• [What is needed]: Throughout the listing below, show every line in which "this" occurs.

• [Data listing]:
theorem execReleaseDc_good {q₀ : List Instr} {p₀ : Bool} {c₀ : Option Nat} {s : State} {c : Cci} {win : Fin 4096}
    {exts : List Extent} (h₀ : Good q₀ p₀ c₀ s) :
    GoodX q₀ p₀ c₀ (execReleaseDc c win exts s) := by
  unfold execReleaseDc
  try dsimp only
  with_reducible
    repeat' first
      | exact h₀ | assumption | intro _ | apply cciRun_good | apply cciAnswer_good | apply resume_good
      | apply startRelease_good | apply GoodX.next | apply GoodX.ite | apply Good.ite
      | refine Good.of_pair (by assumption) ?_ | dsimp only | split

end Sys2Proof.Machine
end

* * *

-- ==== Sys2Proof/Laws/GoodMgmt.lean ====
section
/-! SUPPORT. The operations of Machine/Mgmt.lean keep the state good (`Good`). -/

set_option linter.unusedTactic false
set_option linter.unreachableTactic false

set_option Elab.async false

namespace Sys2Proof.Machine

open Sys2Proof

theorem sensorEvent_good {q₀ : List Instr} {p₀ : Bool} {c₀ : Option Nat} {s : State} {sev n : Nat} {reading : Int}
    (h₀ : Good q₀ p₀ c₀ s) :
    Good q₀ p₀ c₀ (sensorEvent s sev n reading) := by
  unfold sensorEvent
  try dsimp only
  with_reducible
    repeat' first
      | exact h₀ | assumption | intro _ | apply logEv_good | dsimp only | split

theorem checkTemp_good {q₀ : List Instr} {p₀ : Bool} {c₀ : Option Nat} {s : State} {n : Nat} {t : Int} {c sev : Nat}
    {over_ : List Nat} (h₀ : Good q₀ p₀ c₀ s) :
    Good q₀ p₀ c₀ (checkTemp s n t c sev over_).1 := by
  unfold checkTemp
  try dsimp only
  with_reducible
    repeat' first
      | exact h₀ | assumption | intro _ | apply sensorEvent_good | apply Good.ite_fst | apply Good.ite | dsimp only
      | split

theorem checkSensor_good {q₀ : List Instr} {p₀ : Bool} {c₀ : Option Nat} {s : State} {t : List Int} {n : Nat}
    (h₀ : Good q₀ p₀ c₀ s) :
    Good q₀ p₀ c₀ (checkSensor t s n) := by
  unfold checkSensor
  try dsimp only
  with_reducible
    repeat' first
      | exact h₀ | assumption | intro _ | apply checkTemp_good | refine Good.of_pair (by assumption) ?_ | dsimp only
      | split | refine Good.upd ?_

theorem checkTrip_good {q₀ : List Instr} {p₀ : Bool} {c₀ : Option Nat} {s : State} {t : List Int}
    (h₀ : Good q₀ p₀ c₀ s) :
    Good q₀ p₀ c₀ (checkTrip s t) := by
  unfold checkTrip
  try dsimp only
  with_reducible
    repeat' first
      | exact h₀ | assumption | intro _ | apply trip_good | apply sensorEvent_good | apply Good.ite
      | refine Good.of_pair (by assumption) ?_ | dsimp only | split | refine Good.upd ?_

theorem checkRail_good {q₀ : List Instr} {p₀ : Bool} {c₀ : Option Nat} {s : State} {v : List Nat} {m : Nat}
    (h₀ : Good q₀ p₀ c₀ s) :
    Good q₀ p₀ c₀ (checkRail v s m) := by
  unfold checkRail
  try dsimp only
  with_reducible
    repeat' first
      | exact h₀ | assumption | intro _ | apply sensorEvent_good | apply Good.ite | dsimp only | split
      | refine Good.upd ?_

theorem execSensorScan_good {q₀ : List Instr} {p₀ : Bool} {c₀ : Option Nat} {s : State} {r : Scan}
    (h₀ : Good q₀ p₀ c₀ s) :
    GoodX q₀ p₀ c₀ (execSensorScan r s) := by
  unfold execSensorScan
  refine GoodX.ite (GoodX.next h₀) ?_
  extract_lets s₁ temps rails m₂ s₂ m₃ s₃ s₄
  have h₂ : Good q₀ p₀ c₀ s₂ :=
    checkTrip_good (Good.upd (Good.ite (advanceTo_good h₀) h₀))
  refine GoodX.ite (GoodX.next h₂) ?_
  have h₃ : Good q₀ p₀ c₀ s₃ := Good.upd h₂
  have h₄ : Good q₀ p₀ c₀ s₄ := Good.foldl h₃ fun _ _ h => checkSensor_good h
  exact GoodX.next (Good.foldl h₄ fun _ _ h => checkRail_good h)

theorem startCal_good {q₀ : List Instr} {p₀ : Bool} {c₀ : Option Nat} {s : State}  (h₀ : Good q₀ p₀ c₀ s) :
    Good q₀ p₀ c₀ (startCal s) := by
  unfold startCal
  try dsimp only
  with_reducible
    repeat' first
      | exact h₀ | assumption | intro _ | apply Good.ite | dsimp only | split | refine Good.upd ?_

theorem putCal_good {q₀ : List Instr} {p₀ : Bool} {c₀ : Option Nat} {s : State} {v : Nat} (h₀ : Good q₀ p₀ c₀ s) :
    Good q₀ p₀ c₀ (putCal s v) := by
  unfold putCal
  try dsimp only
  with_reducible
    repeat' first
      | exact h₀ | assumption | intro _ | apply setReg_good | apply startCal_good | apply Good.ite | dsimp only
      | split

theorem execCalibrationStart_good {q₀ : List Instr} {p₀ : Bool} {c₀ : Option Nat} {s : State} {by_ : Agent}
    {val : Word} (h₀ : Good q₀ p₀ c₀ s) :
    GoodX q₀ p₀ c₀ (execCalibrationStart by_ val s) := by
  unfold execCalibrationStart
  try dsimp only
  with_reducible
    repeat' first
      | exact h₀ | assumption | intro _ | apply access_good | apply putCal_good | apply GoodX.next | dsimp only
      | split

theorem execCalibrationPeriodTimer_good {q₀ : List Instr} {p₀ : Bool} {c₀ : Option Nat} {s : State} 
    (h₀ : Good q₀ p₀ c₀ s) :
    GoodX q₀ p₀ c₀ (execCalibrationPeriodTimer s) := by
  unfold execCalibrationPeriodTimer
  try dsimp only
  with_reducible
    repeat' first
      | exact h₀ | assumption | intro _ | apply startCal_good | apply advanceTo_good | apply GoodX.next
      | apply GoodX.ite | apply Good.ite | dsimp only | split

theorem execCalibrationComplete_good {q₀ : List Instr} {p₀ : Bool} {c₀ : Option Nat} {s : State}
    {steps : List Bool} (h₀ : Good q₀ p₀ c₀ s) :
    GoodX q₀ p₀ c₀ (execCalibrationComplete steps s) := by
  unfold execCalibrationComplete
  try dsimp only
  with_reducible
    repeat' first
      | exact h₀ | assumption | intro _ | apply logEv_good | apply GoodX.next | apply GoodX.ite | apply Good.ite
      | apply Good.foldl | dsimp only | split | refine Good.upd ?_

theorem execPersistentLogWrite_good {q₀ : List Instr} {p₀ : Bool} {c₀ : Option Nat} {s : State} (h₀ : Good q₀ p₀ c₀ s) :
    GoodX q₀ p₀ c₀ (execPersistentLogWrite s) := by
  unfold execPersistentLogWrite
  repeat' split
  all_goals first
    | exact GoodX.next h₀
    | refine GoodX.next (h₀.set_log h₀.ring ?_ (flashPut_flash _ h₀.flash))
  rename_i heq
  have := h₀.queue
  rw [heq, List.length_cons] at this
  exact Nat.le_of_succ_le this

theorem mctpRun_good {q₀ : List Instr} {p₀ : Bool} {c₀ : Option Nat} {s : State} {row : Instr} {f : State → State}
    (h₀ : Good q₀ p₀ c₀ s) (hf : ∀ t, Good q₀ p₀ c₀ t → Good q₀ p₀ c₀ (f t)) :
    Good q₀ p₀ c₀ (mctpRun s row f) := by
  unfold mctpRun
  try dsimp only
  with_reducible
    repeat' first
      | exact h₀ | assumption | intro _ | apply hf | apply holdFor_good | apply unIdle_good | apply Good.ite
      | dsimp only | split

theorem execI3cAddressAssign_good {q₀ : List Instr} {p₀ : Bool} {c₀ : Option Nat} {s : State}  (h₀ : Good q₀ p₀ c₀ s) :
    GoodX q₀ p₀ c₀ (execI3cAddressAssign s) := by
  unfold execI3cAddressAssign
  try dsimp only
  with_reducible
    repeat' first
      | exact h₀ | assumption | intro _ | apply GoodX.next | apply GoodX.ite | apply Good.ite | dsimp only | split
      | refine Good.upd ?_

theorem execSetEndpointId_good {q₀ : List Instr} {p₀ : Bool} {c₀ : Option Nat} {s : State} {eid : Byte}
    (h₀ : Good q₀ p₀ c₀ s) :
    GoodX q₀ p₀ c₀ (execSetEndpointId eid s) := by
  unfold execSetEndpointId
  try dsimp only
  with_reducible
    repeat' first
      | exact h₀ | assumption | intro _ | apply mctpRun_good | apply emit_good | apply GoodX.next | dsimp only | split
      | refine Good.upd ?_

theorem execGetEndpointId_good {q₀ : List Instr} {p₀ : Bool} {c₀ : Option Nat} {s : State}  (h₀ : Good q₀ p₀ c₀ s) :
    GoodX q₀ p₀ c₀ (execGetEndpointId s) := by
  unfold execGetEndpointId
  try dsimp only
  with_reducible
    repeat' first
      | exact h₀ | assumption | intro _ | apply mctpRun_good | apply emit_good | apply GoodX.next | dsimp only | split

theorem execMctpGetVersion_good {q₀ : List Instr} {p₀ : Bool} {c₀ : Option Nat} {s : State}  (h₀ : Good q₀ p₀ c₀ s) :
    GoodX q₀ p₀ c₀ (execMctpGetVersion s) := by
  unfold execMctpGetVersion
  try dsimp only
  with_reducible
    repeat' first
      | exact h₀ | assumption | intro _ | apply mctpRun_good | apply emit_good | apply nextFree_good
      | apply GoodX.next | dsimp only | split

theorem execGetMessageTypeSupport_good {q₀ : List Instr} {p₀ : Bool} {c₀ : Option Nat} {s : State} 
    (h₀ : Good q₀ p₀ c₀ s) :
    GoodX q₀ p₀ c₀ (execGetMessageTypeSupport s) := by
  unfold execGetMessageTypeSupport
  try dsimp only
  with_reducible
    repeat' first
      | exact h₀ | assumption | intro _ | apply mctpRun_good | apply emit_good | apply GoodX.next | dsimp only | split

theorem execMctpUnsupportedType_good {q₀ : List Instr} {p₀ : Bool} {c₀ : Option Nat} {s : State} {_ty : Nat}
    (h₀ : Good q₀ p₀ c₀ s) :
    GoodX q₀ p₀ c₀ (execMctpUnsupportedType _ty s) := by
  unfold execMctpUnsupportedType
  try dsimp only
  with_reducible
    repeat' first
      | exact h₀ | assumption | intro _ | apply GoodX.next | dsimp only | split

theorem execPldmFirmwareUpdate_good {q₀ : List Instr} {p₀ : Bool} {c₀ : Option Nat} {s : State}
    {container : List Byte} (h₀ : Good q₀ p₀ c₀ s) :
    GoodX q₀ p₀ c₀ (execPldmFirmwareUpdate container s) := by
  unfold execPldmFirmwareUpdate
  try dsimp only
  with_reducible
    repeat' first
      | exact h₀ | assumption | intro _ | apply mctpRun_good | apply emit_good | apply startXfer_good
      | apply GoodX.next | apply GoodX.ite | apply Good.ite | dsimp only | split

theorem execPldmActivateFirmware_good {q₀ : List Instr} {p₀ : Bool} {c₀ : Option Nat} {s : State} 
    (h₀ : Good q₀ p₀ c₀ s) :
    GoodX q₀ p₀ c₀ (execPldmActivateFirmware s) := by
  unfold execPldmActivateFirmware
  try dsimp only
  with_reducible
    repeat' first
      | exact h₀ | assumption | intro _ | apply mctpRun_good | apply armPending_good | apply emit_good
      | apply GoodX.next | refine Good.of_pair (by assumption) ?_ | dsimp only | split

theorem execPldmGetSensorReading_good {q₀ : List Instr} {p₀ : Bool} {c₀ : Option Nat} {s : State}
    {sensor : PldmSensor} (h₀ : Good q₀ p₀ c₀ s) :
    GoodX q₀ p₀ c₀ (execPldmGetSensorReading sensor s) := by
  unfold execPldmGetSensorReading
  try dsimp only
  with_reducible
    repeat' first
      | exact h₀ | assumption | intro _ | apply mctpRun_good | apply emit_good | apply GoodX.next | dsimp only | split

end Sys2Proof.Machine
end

--

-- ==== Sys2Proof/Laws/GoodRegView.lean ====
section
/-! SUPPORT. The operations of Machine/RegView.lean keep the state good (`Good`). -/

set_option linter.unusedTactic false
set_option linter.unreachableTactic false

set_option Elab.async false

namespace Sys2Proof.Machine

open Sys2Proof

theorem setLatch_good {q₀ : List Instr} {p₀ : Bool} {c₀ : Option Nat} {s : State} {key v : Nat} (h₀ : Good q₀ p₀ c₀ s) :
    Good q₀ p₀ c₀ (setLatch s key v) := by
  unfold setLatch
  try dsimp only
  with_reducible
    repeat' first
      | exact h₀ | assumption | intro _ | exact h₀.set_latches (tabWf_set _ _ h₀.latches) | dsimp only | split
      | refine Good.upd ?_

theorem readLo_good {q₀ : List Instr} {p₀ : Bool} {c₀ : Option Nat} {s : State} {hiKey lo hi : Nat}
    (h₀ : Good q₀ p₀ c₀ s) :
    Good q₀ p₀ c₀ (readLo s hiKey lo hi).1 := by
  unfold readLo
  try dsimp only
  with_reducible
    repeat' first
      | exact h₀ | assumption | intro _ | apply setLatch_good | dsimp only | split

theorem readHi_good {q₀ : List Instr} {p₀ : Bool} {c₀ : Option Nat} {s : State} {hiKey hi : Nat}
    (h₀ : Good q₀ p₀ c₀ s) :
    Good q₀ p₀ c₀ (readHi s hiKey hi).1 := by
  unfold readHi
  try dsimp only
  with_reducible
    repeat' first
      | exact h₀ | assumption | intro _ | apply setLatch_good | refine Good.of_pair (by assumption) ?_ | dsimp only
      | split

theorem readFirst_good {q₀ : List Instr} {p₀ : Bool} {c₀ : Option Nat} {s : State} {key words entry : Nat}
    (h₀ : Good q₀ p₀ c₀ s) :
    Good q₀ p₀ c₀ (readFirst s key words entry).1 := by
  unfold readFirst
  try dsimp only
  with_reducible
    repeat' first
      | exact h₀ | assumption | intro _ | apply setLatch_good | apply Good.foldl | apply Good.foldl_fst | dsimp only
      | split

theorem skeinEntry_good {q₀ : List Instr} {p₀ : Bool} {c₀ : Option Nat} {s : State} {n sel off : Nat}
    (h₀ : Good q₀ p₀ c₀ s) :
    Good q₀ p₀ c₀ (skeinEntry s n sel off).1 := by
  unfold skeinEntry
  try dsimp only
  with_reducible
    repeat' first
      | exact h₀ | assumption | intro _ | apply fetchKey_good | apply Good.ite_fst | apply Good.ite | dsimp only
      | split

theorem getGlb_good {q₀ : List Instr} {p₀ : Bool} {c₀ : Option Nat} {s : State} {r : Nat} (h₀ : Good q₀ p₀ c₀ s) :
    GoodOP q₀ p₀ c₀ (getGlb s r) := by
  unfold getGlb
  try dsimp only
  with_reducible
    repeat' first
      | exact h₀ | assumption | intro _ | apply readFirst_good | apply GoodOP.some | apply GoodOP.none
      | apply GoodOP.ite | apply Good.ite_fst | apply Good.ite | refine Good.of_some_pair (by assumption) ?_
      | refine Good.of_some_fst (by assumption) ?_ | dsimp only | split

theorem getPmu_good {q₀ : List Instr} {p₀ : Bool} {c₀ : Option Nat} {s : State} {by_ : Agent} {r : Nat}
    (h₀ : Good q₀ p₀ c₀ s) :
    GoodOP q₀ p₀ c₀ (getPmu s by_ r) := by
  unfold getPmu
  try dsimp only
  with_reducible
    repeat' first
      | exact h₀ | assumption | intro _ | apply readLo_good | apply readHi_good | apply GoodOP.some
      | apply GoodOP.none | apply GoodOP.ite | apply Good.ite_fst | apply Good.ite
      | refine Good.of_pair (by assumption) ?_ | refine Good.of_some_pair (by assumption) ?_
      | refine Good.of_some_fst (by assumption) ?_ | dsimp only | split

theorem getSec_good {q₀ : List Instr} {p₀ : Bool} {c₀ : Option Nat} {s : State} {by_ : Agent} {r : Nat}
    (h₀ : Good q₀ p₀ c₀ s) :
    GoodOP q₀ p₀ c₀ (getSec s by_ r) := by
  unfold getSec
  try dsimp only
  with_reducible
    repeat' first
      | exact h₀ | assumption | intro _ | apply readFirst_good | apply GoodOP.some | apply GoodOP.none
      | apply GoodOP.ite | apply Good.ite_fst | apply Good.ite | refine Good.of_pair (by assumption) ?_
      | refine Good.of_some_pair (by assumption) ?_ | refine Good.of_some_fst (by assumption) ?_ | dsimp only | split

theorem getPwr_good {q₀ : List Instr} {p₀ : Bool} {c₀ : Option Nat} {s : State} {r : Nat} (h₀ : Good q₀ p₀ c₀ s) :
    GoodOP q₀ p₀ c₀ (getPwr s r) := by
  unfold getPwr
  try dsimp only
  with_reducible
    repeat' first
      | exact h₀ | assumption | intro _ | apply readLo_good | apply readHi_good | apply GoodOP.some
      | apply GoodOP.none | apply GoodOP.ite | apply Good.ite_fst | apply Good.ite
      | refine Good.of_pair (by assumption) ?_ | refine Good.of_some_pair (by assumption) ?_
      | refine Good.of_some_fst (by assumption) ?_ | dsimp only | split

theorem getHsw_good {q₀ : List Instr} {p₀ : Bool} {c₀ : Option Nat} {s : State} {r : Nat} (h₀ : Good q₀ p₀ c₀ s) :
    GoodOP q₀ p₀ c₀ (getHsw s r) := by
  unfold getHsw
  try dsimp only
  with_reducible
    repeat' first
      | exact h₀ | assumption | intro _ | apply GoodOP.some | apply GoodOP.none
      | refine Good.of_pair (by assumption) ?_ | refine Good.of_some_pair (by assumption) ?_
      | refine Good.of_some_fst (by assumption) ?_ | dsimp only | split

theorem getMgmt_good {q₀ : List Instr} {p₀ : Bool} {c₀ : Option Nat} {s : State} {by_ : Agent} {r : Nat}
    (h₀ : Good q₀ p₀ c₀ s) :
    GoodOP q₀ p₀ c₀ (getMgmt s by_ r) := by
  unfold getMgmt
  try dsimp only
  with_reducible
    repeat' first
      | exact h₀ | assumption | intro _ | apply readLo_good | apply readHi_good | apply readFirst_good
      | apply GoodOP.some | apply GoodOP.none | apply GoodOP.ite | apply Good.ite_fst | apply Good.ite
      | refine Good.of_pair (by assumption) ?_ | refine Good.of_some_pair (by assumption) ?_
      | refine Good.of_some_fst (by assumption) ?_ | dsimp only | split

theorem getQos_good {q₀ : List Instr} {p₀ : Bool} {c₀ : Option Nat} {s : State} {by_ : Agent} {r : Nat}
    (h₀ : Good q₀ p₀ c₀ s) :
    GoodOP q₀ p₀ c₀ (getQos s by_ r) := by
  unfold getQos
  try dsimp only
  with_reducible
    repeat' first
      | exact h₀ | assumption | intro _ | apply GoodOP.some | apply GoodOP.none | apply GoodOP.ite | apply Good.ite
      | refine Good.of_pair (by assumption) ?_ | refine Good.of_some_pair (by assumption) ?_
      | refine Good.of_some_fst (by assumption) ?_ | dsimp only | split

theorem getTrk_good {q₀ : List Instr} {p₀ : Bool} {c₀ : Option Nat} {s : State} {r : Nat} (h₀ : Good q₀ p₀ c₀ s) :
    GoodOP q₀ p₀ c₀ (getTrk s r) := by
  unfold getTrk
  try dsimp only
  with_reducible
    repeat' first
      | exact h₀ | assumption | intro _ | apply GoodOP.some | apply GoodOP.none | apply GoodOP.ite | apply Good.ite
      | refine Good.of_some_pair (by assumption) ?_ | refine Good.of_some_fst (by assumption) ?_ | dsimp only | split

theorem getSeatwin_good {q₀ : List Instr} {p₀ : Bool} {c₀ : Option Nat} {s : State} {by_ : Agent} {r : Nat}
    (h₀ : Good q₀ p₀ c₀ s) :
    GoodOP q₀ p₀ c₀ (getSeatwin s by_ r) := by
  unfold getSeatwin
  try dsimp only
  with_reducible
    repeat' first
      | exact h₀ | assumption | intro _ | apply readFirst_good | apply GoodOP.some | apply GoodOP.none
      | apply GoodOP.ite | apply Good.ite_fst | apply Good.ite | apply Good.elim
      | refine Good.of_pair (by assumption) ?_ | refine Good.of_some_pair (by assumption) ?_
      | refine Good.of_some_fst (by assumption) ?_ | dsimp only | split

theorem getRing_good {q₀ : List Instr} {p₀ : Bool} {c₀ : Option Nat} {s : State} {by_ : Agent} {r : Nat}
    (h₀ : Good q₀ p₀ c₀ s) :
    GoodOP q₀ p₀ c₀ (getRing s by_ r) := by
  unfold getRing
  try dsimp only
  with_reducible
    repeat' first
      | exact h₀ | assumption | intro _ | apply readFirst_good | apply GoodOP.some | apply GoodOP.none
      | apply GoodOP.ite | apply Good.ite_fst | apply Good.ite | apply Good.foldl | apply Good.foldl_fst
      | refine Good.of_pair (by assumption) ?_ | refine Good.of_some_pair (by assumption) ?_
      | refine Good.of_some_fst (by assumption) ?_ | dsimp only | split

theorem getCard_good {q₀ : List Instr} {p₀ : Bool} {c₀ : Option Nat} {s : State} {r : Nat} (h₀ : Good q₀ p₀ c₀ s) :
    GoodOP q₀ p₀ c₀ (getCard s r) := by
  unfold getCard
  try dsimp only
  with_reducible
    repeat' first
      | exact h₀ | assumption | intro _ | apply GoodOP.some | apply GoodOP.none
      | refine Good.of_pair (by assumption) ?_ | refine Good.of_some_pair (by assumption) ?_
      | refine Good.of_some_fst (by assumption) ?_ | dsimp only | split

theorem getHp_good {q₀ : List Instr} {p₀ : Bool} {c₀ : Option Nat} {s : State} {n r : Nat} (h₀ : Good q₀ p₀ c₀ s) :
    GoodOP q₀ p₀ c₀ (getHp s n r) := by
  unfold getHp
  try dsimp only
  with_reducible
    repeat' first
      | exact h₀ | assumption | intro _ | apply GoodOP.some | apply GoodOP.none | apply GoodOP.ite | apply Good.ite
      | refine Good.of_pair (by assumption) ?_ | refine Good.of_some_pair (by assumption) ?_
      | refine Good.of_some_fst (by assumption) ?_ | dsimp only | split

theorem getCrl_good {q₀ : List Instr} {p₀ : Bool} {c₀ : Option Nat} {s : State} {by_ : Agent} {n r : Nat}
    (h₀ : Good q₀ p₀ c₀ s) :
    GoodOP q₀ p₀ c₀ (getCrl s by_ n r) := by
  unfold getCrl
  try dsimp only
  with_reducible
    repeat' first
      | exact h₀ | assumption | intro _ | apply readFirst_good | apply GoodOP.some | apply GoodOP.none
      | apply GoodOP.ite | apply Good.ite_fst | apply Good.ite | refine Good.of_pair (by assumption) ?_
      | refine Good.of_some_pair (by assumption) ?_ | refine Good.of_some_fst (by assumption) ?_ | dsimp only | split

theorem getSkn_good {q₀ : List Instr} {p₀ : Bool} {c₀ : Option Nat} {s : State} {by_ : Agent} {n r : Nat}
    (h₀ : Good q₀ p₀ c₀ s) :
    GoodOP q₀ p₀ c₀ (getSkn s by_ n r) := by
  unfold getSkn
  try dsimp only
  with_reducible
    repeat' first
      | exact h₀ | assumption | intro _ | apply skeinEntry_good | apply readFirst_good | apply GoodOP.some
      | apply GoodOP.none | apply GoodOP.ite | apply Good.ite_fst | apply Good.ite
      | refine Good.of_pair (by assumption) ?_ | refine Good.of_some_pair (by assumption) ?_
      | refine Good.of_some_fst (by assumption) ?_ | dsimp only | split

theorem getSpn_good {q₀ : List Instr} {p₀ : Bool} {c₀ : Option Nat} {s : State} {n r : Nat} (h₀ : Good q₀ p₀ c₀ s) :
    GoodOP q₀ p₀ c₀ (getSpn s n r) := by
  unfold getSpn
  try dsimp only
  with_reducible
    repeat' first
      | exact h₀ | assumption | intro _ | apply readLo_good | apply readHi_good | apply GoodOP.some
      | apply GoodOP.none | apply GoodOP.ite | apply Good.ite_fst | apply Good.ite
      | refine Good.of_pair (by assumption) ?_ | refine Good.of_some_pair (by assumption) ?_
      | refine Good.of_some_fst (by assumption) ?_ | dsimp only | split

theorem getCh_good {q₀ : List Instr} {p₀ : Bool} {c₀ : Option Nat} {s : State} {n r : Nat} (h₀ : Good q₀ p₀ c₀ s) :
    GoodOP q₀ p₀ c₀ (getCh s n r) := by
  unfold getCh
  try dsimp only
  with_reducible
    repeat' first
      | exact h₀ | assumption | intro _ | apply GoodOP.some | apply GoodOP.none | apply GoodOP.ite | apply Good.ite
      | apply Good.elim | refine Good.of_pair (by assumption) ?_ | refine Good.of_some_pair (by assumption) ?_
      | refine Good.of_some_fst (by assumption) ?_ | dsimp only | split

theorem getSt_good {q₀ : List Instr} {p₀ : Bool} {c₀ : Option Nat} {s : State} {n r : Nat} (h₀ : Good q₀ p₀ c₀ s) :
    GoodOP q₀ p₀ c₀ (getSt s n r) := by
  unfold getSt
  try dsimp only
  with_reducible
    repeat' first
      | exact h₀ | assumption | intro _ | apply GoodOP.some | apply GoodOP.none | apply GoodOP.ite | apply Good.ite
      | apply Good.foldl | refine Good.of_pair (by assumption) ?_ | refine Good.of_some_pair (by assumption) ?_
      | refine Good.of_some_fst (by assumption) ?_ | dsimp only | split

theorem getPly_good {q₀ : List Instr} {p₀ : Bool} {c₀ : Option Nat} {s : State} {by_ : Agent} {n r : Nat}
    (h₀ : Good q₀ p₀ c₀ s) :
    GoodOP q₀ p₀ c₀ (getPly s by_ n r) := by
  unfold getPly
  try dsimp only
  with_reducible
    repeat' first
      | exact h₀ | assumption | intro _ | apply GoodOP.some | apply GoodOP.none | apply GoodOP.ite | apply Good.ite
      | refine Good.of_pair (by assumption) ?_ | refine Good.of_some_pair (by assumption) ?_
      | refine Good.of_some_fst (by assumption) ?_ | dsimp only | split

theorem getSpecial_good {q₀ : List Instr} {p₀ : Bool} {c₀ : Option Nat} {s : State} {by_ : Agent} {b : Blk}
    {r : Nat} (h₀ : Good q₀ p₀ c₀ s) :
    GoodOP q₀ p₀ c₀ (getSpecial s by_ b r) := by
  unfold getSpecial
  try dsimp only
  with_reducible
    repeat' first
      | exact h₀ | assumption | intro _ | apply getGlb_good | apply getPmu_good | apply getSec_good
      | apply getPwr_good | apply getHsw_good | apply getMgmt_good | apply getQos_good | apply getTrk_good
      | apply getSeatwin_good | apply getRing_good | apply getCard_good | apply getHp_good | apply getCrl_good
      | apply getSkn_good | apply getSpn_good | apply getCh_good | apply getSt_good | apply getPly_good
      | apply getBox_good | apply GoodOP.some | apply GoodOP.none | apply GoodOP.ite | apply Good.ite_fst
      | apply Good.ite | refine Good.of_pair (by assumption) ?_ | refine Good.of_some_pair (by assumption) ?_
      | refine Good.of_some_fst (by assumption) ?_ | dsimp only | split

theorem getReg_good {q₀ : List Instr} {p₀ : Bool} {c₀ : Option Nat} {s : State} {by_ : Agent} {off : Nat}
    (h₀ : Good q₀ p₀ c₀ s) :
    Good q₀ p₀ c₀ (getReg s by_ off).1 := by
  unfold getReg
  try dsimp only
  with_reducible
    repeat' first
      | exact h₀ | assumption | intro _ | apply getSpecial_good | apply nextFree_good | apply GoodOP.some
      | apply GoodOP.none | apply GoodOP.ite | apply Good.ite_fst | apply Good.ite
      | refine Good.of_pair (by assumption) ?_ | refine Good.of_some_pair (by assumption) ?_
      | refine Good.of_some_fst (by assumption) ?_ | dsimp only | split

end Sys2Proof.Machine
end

• [Response]:
  rw [heq, List.length_cons] at this
  exact Nat.le_of_succ_le this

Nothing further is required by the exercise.